**TASK TO COMPLETE**
Below are records; copy every line in them that holds the word "pins".

▬▬▬▬▬▬

-- ==== Sys2Proof/Laws/State.lean ====
section
/-! SUPPORT. What each update of a state and of a context does to each field. -/

namespace Sys2Proof.Machine

/-! setSlot -/

@[simp] theorem State.setSlot_clock (s : State) (t : Nat) (v : Slot) : (s.setSlot t v).clock = s.clock := rfl
@[simp] theorem State.setSlot_agenda (s : State) (t : Nat) (v : Slot) : (s.setSlot t v).agenda = s.agenda := rfl
@[simp] theorem State.setSlot_timers (s : State) (t : Nat) (v : Slot) : (s.setSlot t v).timers = s.timers := rfl
@[simp] theorem State.setSlot_tick (s : State) (t : Nat) (v : Slot) : (s.setSlot t v).tick = s.tick := rfl
@[simp] theorem State.setSlot_cur (s : State) (t : Nat) (v : Slot) : (s.setSlot t v).cur = s.cur := rfl
@[simp] theorem State.setSlot_last (s : State) (t : Nat) (v : Slot) : (s.setSlot t v).last = s.last := rfl
@[simp] theorem State.setSlot_ids (s : State) (t : Nat) (v : Slot) : (s.setSlot t v).ids = s.ids := rfl
@[simp] theorem State.setSlot_power (s : State) (t : Nat) (v : Slot) : (s.setSlot t v).power = s.power := rfl
@[simp] theorem State.setSlot_thermtrip (s : State) (t : Nat) (v : Slot) : (s.setSlot t v).thermtrip = s.thermtrip := rfl
@[simp] theorem State.setSlot_tasks (s : State) (t : Nat) (v : Slot) : (s.setSlot t v).tasks = s.tasks := rfl
@[simp] theorem State.setSlot_saved (s : State) (t : Nat) (v : Slot) : (s.setSlot t v).saved = s.saved := rfl
@[simp] theorem State.setSlot_cores (s : State) (t : Nat) (v : Slot) : (s.setSlot t v).cores = s.cores := rfl
@[simp] theorem State.setSlot_frames (s : State) (t : Nat) (v : Slot) : (s.setSlot t v).frames = s.frames := rfl
@[simp] theorem State.setSlot_barriers (s : State) (t : Nat) (v : Slot) : (s.setSlot t v).barriers = s.barriers := rfl
@[simp] theorem State.setSlot_rollers (s : State) (t : Nat) (v : Slot) : (s.setSlot t v).rollers = s.rollers := rfl
@[simp] theorem State.setSlot_copies (s : State) (t : Nat) (v : Slot) : (s.setSlot t v).copies = s.copies := rfl
@[simp] theorem State.setSlot_records (s : State) (t : Nat) (v : Slot) : (s.setSlot t v).records = s.records := rfl
@[simp] theorem State.setSlot_indexes (s : State) (t : Nat) (v : Slot) : (s.setSlot t v).indexes = s.indexes := rfl
@[simp] theorem State.setSlot_pins (s : State) (t : Nat) (v : Slot) : (s.setSlot t v).pins = s.pins := rfl
@[simp] theorem State.setSlot_dies (s : State) (t : Nat) (v : Slot) : (s.setSlot t v).dies = s.dies := rfl
@[simp] theorem State.setSlot_mem (s : State) (t : Nat) (v : Slot) : (s.setSlot t v).mem = s.mem := rfl
@[simp] theorem State.setSlot_full (s : State) (t : Nat) (v : Slot) : (s.setSlot t v).full = s.full := rfl
@[simp] theorem State.setSlot_poison (s : State) (t : Nat) (v : Slot) : (s.setSlot t v).poison = s.poison := rfl
@[simp] theorem State.setSlot_hist (s : State) (t : Nat) (v : Slot) : (s.setSlot t v).hist = s.hist := rfl
@[simp] theorem State.setSlot_hostMem (s : State) (t : Nat) (v : Slot) : (s.setSlot t v).hostMem = s.hostMem := rfl
@[simp] theorem State.setSlot_regions (s : State) (t : Nat) (v : Slot) : (s.setSlot t v).regions = s.regions := rfl
@[simp] theorem State.setSlot_launches (s : State) (t : Nat) (v : Slot) : (s.setSlot t v).launches = s.launches := rfl
@[simp] theorem State.setSlot_groups (s : State) (t : Nat) (v : Slot) : (s.setSlot t v).groups = s.groups := rfl
@[simp] theorem State.setSlot_sweeps (s : State) (t : Nat) (v : Slot) : (s.setSlot t v).sweeps = s.sweeps := rfl
@[simp] theorem State.setSlot_host (s : State) (t : Nat) (v : Slot) : (s.setSlot t v).host = s.host := rfl
@[simp] theorem State.setSlot_fabric (s : State) (t : Nat) (v : Slot) : (s.setSlot t v).fabric = s.fabric := rfl
@[simp] theorem State.setSlot_ports (s : State) (t : Nat) (v : Slot) : (s.setSlot t v).ports = s.ports := rfl
@[simp] theorem State.setSlot_scanpri (s : State) (t : Nat) (v : Slot) : (s.setSlot t v).scanpri = s.scanpri := rfl
@[simp] theorem State.setSlot_plfloor (s : State) (t : Nat) (v : Slot) : (s.setSlot t v).plfloor = s.plfloor := rfl
@[simp] theorem State.setSlot_lineage (s : State) (t : Nat) (v : Slot) : (s.setSlot t v).lineage = s.lineage := rfl
@[simp] theorem State.setSlot_hostReply (s : State) (t : Nat) (v : Slot) : (s.setSlot t v).hostReply = s.hostReply := rfl
@[simp] theorem State.setSlot_owed (s : State) (t : Nat) (v : Slot) : (s.setSlot t v).owed = s.owed := rfl
@[simp] theorem State.setSlot_smbusAck (s : State) (t : Nat) (v : Slot) : (s.setSlot t v).smbusAck = s.smbusAck := rfl
@[simp] theorem State.setSlot_bounds (s : State) (t : Nat) (v : Slot) : (s.setSlot t v).bounds = s.bounds := rfl
@[simp] theorem State.setSlot_ended (s : State) (t : Nat) (v : Slot) : (s.setSlot t v).ended = s.ended := rfl

/-! setCtx -/

@[simp] theorem State.setCtx_clock (s : State) (c : Ctx) : (s.setCtx c).clock = s.clock := rfl
@[simp] theorem State.setCtx_agenda (s : State) (c : Ctx) : (s.setCtx c).agenda = s.agenda := rfl
@[simp] theorem State.setCtx_timers (s : State) (c : Ctx) : (s.setCtx c).timers = s.timers := rfl
@[simp] theorem State.setCtx_tick (s : State) (c : Ctx) : (s.setCtx c).tick = s.tick := rfl
@[simp] theorem State.setCtx_cur (s : State) (c : Ctx) : (s.setCtx c).cur = s.cur := rfl
@[simp] theorem State.setCtx_last (s : State) (c : Ctx) : (s.setCtx c).last = s.last := rfl
@[simp] theorem State.setCtx_ids (s : State) (c : Ctx) : (s.setCtx c).ids = s.ids := rfl
@[simp] theorem State.setCtx_power (s : State) (c : Ctx) : (s.setCtx c).power = s.power := rfl
@[simp] theorem State.setCtx_thermtrip (s : State) (c : Ctx) : (s.setCtx c).thermtrip = s.thermtrip := rfl
@[simp] theorem State.setCtx_tasks (s : State) (c : Ctx) : (s.setCtx c).tasks = s.tasks := rfl
@[simp] theorem State.setCtx_saved (s : State) (c : Ctx) : (s.setCtx c).saved = s.saved := rfl
@[simp] theorem State.setCtx_cores (s : State) (c : Ctx) : (s.setCtx c).cores = s.cores := rfl
@[simp] theorem State.setCtx_frames (s : State) (c : Ctx) : (s.setCtx c).frames = s.frames := rfl
@[simp] theorem State.setCtx_barriers (s : State) (c : Ctx) : (s.setCtx c).barriers = s.barriers := rfl
@[simp] theorem State.setCtx_rollers (s : State) (c : Ctx) : (s.setCtx c).rollers = s.rollers := rfl
@[simp] theorem State.setCtx_copies (s : State) (c : Ctx) : (s.setCtx c).copies = s.copies := rfl
@[simp] theorem State.setCtx_records (s : State) (c : Ctx) : (s.setCtx c).records = s.records := rfl
@[simp] theorem State.setCtx_indexes (s : State) (c : Ctx) : (s.setCtx c).indexes = s.indexes := rfl
@[simp] theorem State.setCtx_pins (s : State) (c : Ctx) : (s.setCtx c).pins = s.pins := rfl
@[simp] theorem State.setCtx_dies (s : State) (c : Ctx) : (s.setCtx c).dies = s.dies := rfl
@[simp] theorem State.setCtx_mem (s : State) (c : Ctx) : (s.setCtx c).mem = s.mem := rfl
@[simp] theorem State.setCtx_full (s : State) (c : Ctx) : (s.setCtx c).full = s.full := rfl
@[simp] theorem State.setCtx_poison (s : State) (c : Ctx) : (s.setCtx c).poison = s.poison := rfl
@[simp] theorem State.setCtx_hist (s : State) (c : Ctx) : (s.setCtx c).hist = s.hist := rfl
@[simp] theorem State.setCtx_hostMem (s : State) (c : Ctx) : (s.setCtx c).hostMem = s.hostMem := rfl
@[simp] theorem State.setCtx_regions (s : State) (c : Ctx) : (s.setCtx c).regions = s.regions := rfl
@[simp] theorem State.setCtx_launches (s : State) (c : Ctx) : (s.setCtx c).launches = s.launches := rfl
@[simp] theorem State.setCtx_groups (s : State) (c : Ctx) : (s.setCtx c).groups = s.groups := rfl
@[simp] theorem State.setCtx_sweeps (s : State) (c : Ctx) : (s.setCtx c).sweeps = s.sweeps := rfl
@[simp] theorem State.setCtx_host (s : State) (c : Ctx) : (s.setCtx c).host = s.host := rfl
@[simp] theorem State.setCtx_fabric (s : State) (c : Ctx) : (s.setCtx c).fabric = s.fabric := rfl
@[simp] theorem State.setCtx_ports (s : State) (c : Ctx) : (s.setCtx c).ports = s.ports := rfl
@[simp] theorem State.setCtx_scanpri (s : State) (c : Ctx) : (s.setCtx c).scanpri = s.scanpri := rfl
@[simp] theorem State.setCtx_plfloor (s : State) (c : Ctx) : (s.setCtx c).plfloor = s.plfloor := rfl
@[simp] theorem State.setCtx_lineage (s : State) (c : Ctx) : (s.setCtx c).lineage = s.lineage := rfl
@[simp] theorem State.setCtx_hostReply (s : State) (c : Ctx) : (s.setCtx c).hostReply = s.hostReply := rfl
@[simp] theorem State.setCtx_owed (s : State) (c : Ctx) : (s.setCtx c).owed = s.owed := rfl
@[simp] theorem State.setCtx_smbusAck (s : State) (c : Ctx) : (s.setCtx c).smbusAck = s.smbusAck := rfl
@[simp] theorem State.setCtx_bounds (s : State) (c : Ctx) : (s.setCtx c).bounds = s.bounds := rfl
@[simp] theorem State.setCtx_ended (s : State) (c : Ctx) : (s.setCtx c).ended = s.ended := rfl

▬▬▬▬▬▬

**WRITTEN ANSWER**
@[simp] theorem State.setSlot_pins (s : State) (t : Nat) (v : Slot) : (s.setSlot t v).pins = s.pins := rfl
@[simp] theorem State.setCtx_pins (s : State) (c : Ctx) : (s.setCtx c).pins = s.pins := rfl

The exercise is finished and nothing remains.